[Opening Records supplied section]

theorem witness_SweepStaysInItsBounds :
    DefaultSweep State.reset.cfg ∧ State.reset.init = false ∧ State.reset.dir = .increasing ∧ 1 ≤ 381 :=
  ⟨⟨rfl, rfl, rfl⟩, rfl, rfl, by decide⟩

theorem witness_SweepIsAClosedMachine :
    (timerMoved .reset).cfg = State.reset.cfg ∧ (timerMoved .reset).duty = State.reset.duty ∧
    (timerMoved .reset).dir = State.reset.dir ∧ (timerMoved .reset).init = State.reset.init := by decide

/-- Disabled; counting, one below the wrap; at the wrap, under both modes; and a wrap of 0. -/
theorem witness_TimerStepAdvancesEveryEnabledChannel :
    ChannelRegs.reset.en = false ∧
    ((running 9 9 5 2 3).en = true ∧ (running 9 9 5 2 3).ctr + 1 < (running 9 9 5 2 3).wrapAct) ∧
    ((running 9 9 5 2 4).en = true ∧ (running 9 9 5 2 4).wrapAct ≤ (running 9 9 5 2 4).ctr + 1) ∧
    ((running 0 0 0 0 0).en = true ∧ (running 0 0 0 0 0).wrapAct ≤ (running 0 0 0 0 0).ctr + 1) ∧
    Config.default.updateMode = .atWrap ∧
    ({ Config.default with updateMode := .immediate } : Config).updateMode = .immediate := by decide

theorem witness_WrapEventsComeEveryWrapTicks :
    (((withChannel (running 3 2 3 2 0)).chan .ch0).en = true ∧ ((withChannel (running 3 2 3 2 0)).chan .ch0).ctr = 0 ∧
      1 ≤ ((withChannel (running 3 2 3 2 0)).chan .ch0).wrapAct ∧
      ActiveSteady Config.default ((withChannel (running 3 2 3 2 0)).chan .ch0)) ∧
    (((withChannel (running 0 0 0 0 7)).chan .ch0).en = true ∧
      ((withChannel (running 0 0 0 0 7)).chan .ch0).wrapAct ≤ 1) :=
  ⟨⟨rfl, rfl, by decide, .inr ⟨rfl, rfl⟩⟩, rfl, by decide⟩

theorem witness_EntryTakesTheInterrupt : pending.inHandler = false ∧ irq pending = true := by decide

theorem witness_PhaseZeroClearsBothConditions :
    (inPhase .ack).inHandler = true ∧ (inPhase .ack).isrPhase = .ack := by decide

theorem witness_PhaseOneIsATickWithoutHpc :
    (inPhase .tick).inHandler = true ∧ (inPhase .tick).isrPhase = .tick := by decide

theorem witness_PhasesTwoAndThreeApplyTheOutputs :
    ((inPhase .servo).inHandler = true ∧ (inPhase .servo).isrPhase = .servo) ∧
    ((inPhase .led).inHandler = true ∧ (inPhase .led).isrPhase = .led) := by decide

theorem witness_PhaseFourReturns :
    (inPhase .ret).inHandler = true ∧ (inPhase .ret).isrPhase = .ret ∧ irq (inPhase .ret) = true := by decide

theorem witness_HandlerRunsOneTickUnderAnyTimerSteps :
    (inPhase .ack).inHandler = true ∧ (inPhase .ack).isrPhase = .ack := by decide

/-- Two states that differ only in the prescalers, and so agree on every other register. -/
theorem otherPrescalers_sameBut (s : State) : SameBut [.div .ch0, .div .ch1] s (otherPrescalers s) :=
  ⟨fun r hr => by
    cases r <;> first
      | rfl
      | (rename_i ch; cases ch <;> first | rfl | simp at hr), rfl, rfl, rfl, rfl⟩

theorem timerMoved_sameBut (s : State) :
    SameBut [.ctr .ch0, .wrapAct .ch0, .ccAct .ch0, .ctr .ch1, .wrapAct .ch1, .ccAct .ch1, .intRaw] s
      (timerMoved s) :=
  ⟨fun r hr => by
    cases r <;> first
      | rfl
      | (simp at hr; done)
      | (rename_i ch; cases ch <;> first | rfl | simp at hr), rfl, rfl, rfl, rfl⟩

theorem witness_HandlerDoesNotReadWhatTheTimerWrites :
    (inPhase .servo).inHandler = true ∧
    SameBut [.ctr .ch0, .wrapAct .ch0, .ccAct .ch0, .ctr .ch1, .wrapAct .ch1, .ccAct .ch1, .intRaw] (inPhase .servo)
      (timerMoved (inPhase .servo)) ∧
    ∃ t, agentStep .isr (inPhase .servo) = some (.next t) :=
  ⟨rfl, timerMoved_sameBut _, _, rfl⟩

theorem witness_StepRunsTheDecodedInstruction :
    (loaded [0x60000000]).verdict = none ∧ (takeTurn (loaded [0x60000000])).1 = .host ∧
    (loaded [0x60000000]).fetch = some 0x60000000 ∧ decode 0x60000000 = .ok .reinit := ⟨rfl, rfl, rfl, by decide⟩

theorem witness_StepIsOneStepOfAnEnabledAgent :
    (∃ t, step (loaded [0x60000000]) = .next t) ∧
    ((loaded [0x60000000]).verdict = none ∧ enabled (loaded [0x60000000]) .host = true ∧
      (loaded [0x60000000]).sched = [.host]) ∧
    (pending.verdict = none ∧ enabled pending .isr = true ∧ enabled pending .timer = true) :=
  ⟨⟨_, rfl⟩, ⟨rfl, rfl, rfl⟩, rfl, rfl, rfl⟩

theorem witness_ProgramWithAnIllegalWordHasNoRun :
    (loaded [0x50000000, 0x22000000]).cfg.wf = true ∧ (0x22000000 : Word) ∈ (loaded [0x50000000, 0x22000000]).prog ∧
    decode 0x22000000 = .error .badChannel := by decide

theorem witness_AdmittedMachineNeverStops :
    (loaded [0x60000000]).cfg.wf = true ∧ ∀ w ∈ (loaded [0x60000000]).prog, ∃ i, decode w = .ok i :=
  ⟨by decide, fun w hw => ⟨.reinit, by rw [List.mem_singleton.1 hw]; decide⟩⟩

theorem witness_OnlyTheNamedWritersWrite :
    (∃ t, exec (.setduty .ch1 0#16) .reset = .next t) ∧ (∃ t, agentStep .timer .reset = some (.next t)) ∧
    (∃ t, agentStep .isr pending = some (.next t)) ∧ ∃ t, agentStep .isr (inPhase .led) = some (.next t) :=
  ⟨⟨_, rfl⟩, ⟨_, rfl⟩, ⟨_, rfl⟩, _, rfl⟩

theorem witness_HpcMovesOnlyWithTheHost :
    (∃ t, agentStep .host (loaded [0x60000000]) = some (.next t)) ∧
    (∃ t, agentStep .timer (loaded [0x60000000]) = some (.next t)) ∧
    (∃ t, step (loaded [0x60000000]) = .next t ∧ t.hpc = 1) ∧
    ∃ t, step { loaded [0x60000000] with hostIdle := true, sched := [.host, .timer] } = .next t ∧ t.hpc = 0 :=
  ⟨⟨_, rfl⟩, ⟨_, rfl⟩, ⟨_, rfl, rfl⟩, _, rfl, rfl⟩

theorem witness_HandlerSuspendsTheHost :
    ∃ t, (inPhase .tick).inHandler = true ∧ step { inPhase .tick with sched := [.isr] } = .next t :=
  ⟨_, rfl, rfl⟩

/-- A TIMER step, a phase before the last and the last. -/
theorem witness_HandlerPhasesRunInOrder :
    (∃ t, step { inPhase .tick with sched := [.timer] } = .next t ∧ t.isrPhase = .tick) ∧
    (∃ t, step { inPhase .tick with sched := [.isr] } = .next t ∧ t.isrPhase = .servo) ∧
    ∃ t, step { inPhase .ret with sched := [.isr] } = .next t ∧ t.inHandler = false :=
  ⟨⟨_, rfl, rfl⟩, ⟨_, rfl, rfl⟩, _, rfl, rfl⟩

theorem witness_NothingReadsThePrescalers :
    SameBut [.div .ch0, .div .ch1] .reset (otherPrescalers .reset) ∧ ∃ t, agentStep .timer .reset = some (.next t) :=
  ⟨otherPrescalers_sameBut _, _, rfl⟩

theorem witness_ResetLeavesTheBlockQuiet :
    Config.default.wf = true ∧ Reg.calcThr ≠ .duty ∧ Reg.calcThr ≠ .div .ch0 ∧ Reg.calcThr ≠ .div .ch1 := by decide

theorem witness_ResetMeetsTheInvariant : Config.default.wf = true := by decide

/-- A running channel and a descending sweep meet the invariant, and the state steps. -/
theorem witness_StepKeepsTheInvariant :
    MachineInv { sweepAt 2400#16 .decreasing true with ch0 := running 39062 976 39062 976 39061, sched := [.timer] } ∧
    ∃ t, step { sweepAt 2400#16 .decreasing true with
                ch0 := running 39062 976 39062 976 39061, sched := [.timer] } = .next t :=
  ⟨by decide, _, rfl⟩

theorem witness_RegistersFitTheirWidths :
    MachineInv (withChannel (running 65535 65535 65535 65535 65534)) ∧
    (Reg.wrap .ch0).width (withChannel (running 65535 65535 65535 65535 65534)).cfg = some 16 := by decide

theorem witness_DutyNeverWraps :
    (Config.default.wf = true ∧
      ∃ t, Host.Core.run Sys2Proof.core 1 { State.resetWith .default [0x50000000] with sched := [.host] } = .next t) ∧
    (MachineInv (sweepAt 2395#16 .increasing true) ∧ (sweepAt 2395#16 .increasing true).dir = .increasing) ∧
    (MachineInv (sweepAt 505#16 .decreasing true) ∧ (sweepAt 505#16 .decreasing true).dir = .decreasing) :=
  ⟨⟨by decide, _, rfl⟩, by decide, by decide⟩

theorem witness_StepKeepsDutyOnTheGrid :
    MachineInv State.reset ∧ State.reset.cfg.stepUs ∣ State.reset.cfg.upper - State.reset.cfg.lower ∧
    OnGrid State.reset ∧ ∃ t, step (loaded [0x50000000]) = .next t ∧ OnGrid (loaded [0x50000000]) :=
  ⟨by decide, by decide, ⟨⟨1, by decide⟩, by decide⟩, _, rfl, ⟨1, by decide⟩, by decide⟩

/-! ## A weakly fair run -/

/-- The agent of the `n`-th step of the witness run: HOST, the sequencer and TIMER by turns, and TIMER for one that has no
step. -/
def pick (n : Nat) (s : State) : Agent :=
  if n % 3 = 0 ∧ enabled s .host = true then .host else if n % 3 = 1 ∧ enabled s .isr = true then .isr else .timer

theorem pick_enabled (n : Nat) (s : State) : enabled s (pick n s) = true := by
  unfold pick
  split
  · next h => exact h.2
  · split
    · next h => exact h.2
    · rfl

/-- The state after an agent's step. -/
def advance (a : Agent) (s : State) : State :=
  match agentStep a s with
  | some (.next t) => t
  | _ => s

/-- The states of the witness run from `s`. -/
def runStates (s : State) : Nat → State
  | 0 => s
  | n + 1 => advance (pick n (runStates s n)) (runStates s n)

theorem runStates_moves (s : State) (h : s.verdict = none) (n : Nat) : (runStates s n).verdict = none ∧
    agentStep (pick n (runStates s n)) (runStates s n) = some (.next (runStates s (n + 1))) := by
  have key : ∀ n, (runStates s n).verdict = none →
      agentStep (pick n (runStates s n)) (runStates s n) = some (.next (runStates s (n + 1))) := fun n hv => by
    obtain ⟨t, ht⟩ := agentStep_next hv (pick_enabled n _)
    rw [ht, runStates, advance, ht]
  induction n with
  | zero => exact ⟨h, key 0 h⟩
  | succ n ih =>
    have hv := (agentStep_sameRun ih.2).verdict.trans ih.1
    exact ⟨hv, key _ hv⟩

/-- The witness run from any admitted state. -/
def witnessRun (s : State) (h : s.verdict = none) : Run where
  states := runStates s
  agents n := pick n (runStates s n)
  admitted := h
  moves n := (runStates_moves s h n).2

theorem witnessRun_weaklyFair (s : State) (h : s.verdict = none) : (witnessRun s h).WeaklyFair := by
  intro a n he
  cases a with
  | host =>
    refine ⟨3 * n, by omega, ?_⟩
    have := he (3 * n) (by omega)
    simp only [witnessRun] at this ⊢
    unfold pick
    rw [if_pos ⟨by omega, this⟩]
  | timer =>
    refine ⟨3 * n + 2, by omega, ?_⟩
    simp only [witnessRun]
    unfold pick
    rw [if_neg (by omega), if_neg (by omega)]
  | isr =>
    refine ⟨3 * n + 1, by omega, ?_⟩
    have := he (3 * n + 1) (by omega)
    simp only [witnessRun] at this ⊢
    unfold pick
    rw [if_neg (by omega), if_pos ⟨by omega, this⟩]

theorem witness_EntriesNeverExceedSetConditions :
    hasChan pending.intRaw .ch0 = true ∧
    ∃ r : Run, (r.states 0).intRaw = 0#2 ∧ (r.states 0).inHandler = false := ⟨rfl, witnessRun .reset rfl, rfl, rfl⟩

theorem witness_StartedHandlerCompletes :
    ∃ r : Run, r.WeaklyFair ∧ (r.states 0).inHandler = true :=
  ⟨witnessRun (inPhase .ack) rfl, witnessRun_weaklyFair _ _, rfl⟩

/-- The line high with no host step left, and, in another run, with a host operation that takes it down first. -/
theorem witness_RaisedLineIsServed :
    (∃ r : Run, r.WeaklyFair ∧ (r.states 0).inHandler = false ∧ irq (r.states 0) = true ∧
      (r.states 0).prog.length ≤ (r.states 0).hpc) ∧
    ∃ r : Run, r.WeaklyFair ∧ (r.states 0).inHandler = false ∧ irq (r.states 0) = true ∧
      r.agents 0 = .host ∧ irq (r.states 1) = false :=
  ⟨⟨witnessRun pending rfl, witnessRun_weaklyFair _ _, rfl, rfl, Nat.le_refl 0⟩,
    witnessRun { pending with prog := [0x90000000] } rfl, witnessRun_weaklyFair _ _, rfl, rfl, rfl, rfl⟩

/-- The line is raised by a wrap at step 2, taken down by IRQEN 0 at step 3 and raised by IRQEN 1 at step 6; step 7 is the
entry. -/
def raced : State :=
  { pending with intRaw := 0#2, ch0 := running 9 9 9 9 7, prog := [0xA0000000, 0x90000000, 0x90000001] }

/-- The raise that the host takes down causes no entry; the one after it does (R169, entry 11). -/
theorem test_causes_entry :
    (witnessRun raced rfl).raisesAt 2 = true ∧ (witnessRun raced rfl).entryAt 7 = true ∧
    ¬(witnessRun raced rfl).causesEntry 2 7 ∧ (witnessRun raced rfl).causesEntry 6 7 := by
  refine ⟨rfl, rfl, fun h => ?_, by decide, rfl, rfl, fun i h1 h2 => by omega, fun i h1 h2 => ?_⟩
  · exact absurd (h.2.2.2.2 4 (by decide) (by decide)) (by decide)
  · have : i = 7 := by omega
    subst this; rfl

end Sys2Proof.Tests
end

/-! # Scope: the machine's invariant, refused configurations, the sweep's range

What each part of MachineInv needs of the shared operations, said once per operation; the three statements are
assembled from those. -/

namespace Sys2Proof

/-! ## The checks of the decoder, inverted (30_encoding.md R70) -/

theorem zeroZ_eq_ok {w : Word} {k : Except IllegalReason Instr} {i : Instr} :
    zeroZ w k = .ok i ↔ zField w = 0#8 ∧ k = .ok i := by
  unfold zeroZ; split <;> simp [*]

theorem zeroCh_eq_ok {w : Word} {k : Except IllegalReason Instr} {i : Instr} :
    zeroCh w k = .ok i ↔ chField w = 0#4 ∧ k = .ok i := by
  unfold zeroCh; split <;> simp [*]

theorem zeroImm_eq_ok {w : Word} {k : Except IllegalReason Instr} {i : Instr} :
    zeroImm w k = .ok i ↔ immField w = 0#16 ∧ k = .ok i := by
  unfold zeroImm; split <;> simp [*]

[Closing Records supplied section]

▸ **Aim of the exercise**: All that is needed is the opening run of the data, given again exactly: please include every line from the first through the line with "theorem witness_EntryTakesTheInterrupt : pending.inHandler", both ends kept.

▸ **Written solution**:
theorem witness_SweepStaysInItsBounds :
    DefaultSweep State.reset.cfg ∧ State.reset.init = false ∧ State.reset.dir = .increasing ∧ 1 ≤ 381 :=
  ⟨⟨rfl, rfl, rfl⟩, rfl, rfl, by decide⟩

theorem witness_SweepIsAClosedMachine :
    (timerMoved .reset).cfg = State.reset.cfg ∧ (timerMoved .reset).duty = State.reset.duty ∧
    (timerMoved .reset).dir = State.reset.dir ∧ (timerMoved .reset).init = State.reset.init := by decide

/-- Disabled; counting, one below the wrap; at the wrap, under both modes; and a wrap of 0. -/
theorem witness_TimerStepAdvancesEveryEnabledChannel :
    ChannelRegs.reset.en = false ∧
    ((running 9 9 5 2 3).en = true ∧ (running 9 9 5 2 3).ctr + 1 < (running 9 9 5 2 3).wrapAct) ∧
    ((running 9 9 5 2 4).en = true ∧ (running 9 9 5 2 4).wrapAct ≤ (running 9 9 5 2 4).ctr + 1) ∧
    ((running 0 0 0 0 0).en = true ∧ (running 0 0 0 0 0).wrapAct ≤ (running 0 0 0 0 0).ctr + 1) ∧
    Config.default.updateMode = .atWrap ∧
    ({ Config.default with updateMode := .immediate } : Config).updateMode = .immediate := by decide

theorem witness_WrapEventsComeEveryWrapTicks :
    (((withChannel (running 3 2 3 2 0)).chan .ch0).en = true ∧ ((withChannel (running 3 2 3 2 0)).chan .ch0).ctr = 0 ∧
      1 ≤ ((withChannel (running 3 2 3 2 0)).chan .ch0).wrapAct ∧
      ActiveSteady Config.default ((withChannel (running 3 2 3 2 0)).chan .ch0)) ∧
    (((withChannel (running 0 0 0 0 7)).chan .ch0).en = true ∧
      ((withChannel (running 0 0 0 0 7)).chan .ch0).wrapAct ≤ 1) :=
  ⟨⟨rfl, rfl, by decide, .inr ⟨rfl, rfl⟩⟩, rfl, by decide⟩

theorem witness_EntryTakesTheInterrupt : pending.inHandler = false ∧ irq pending = true := by decide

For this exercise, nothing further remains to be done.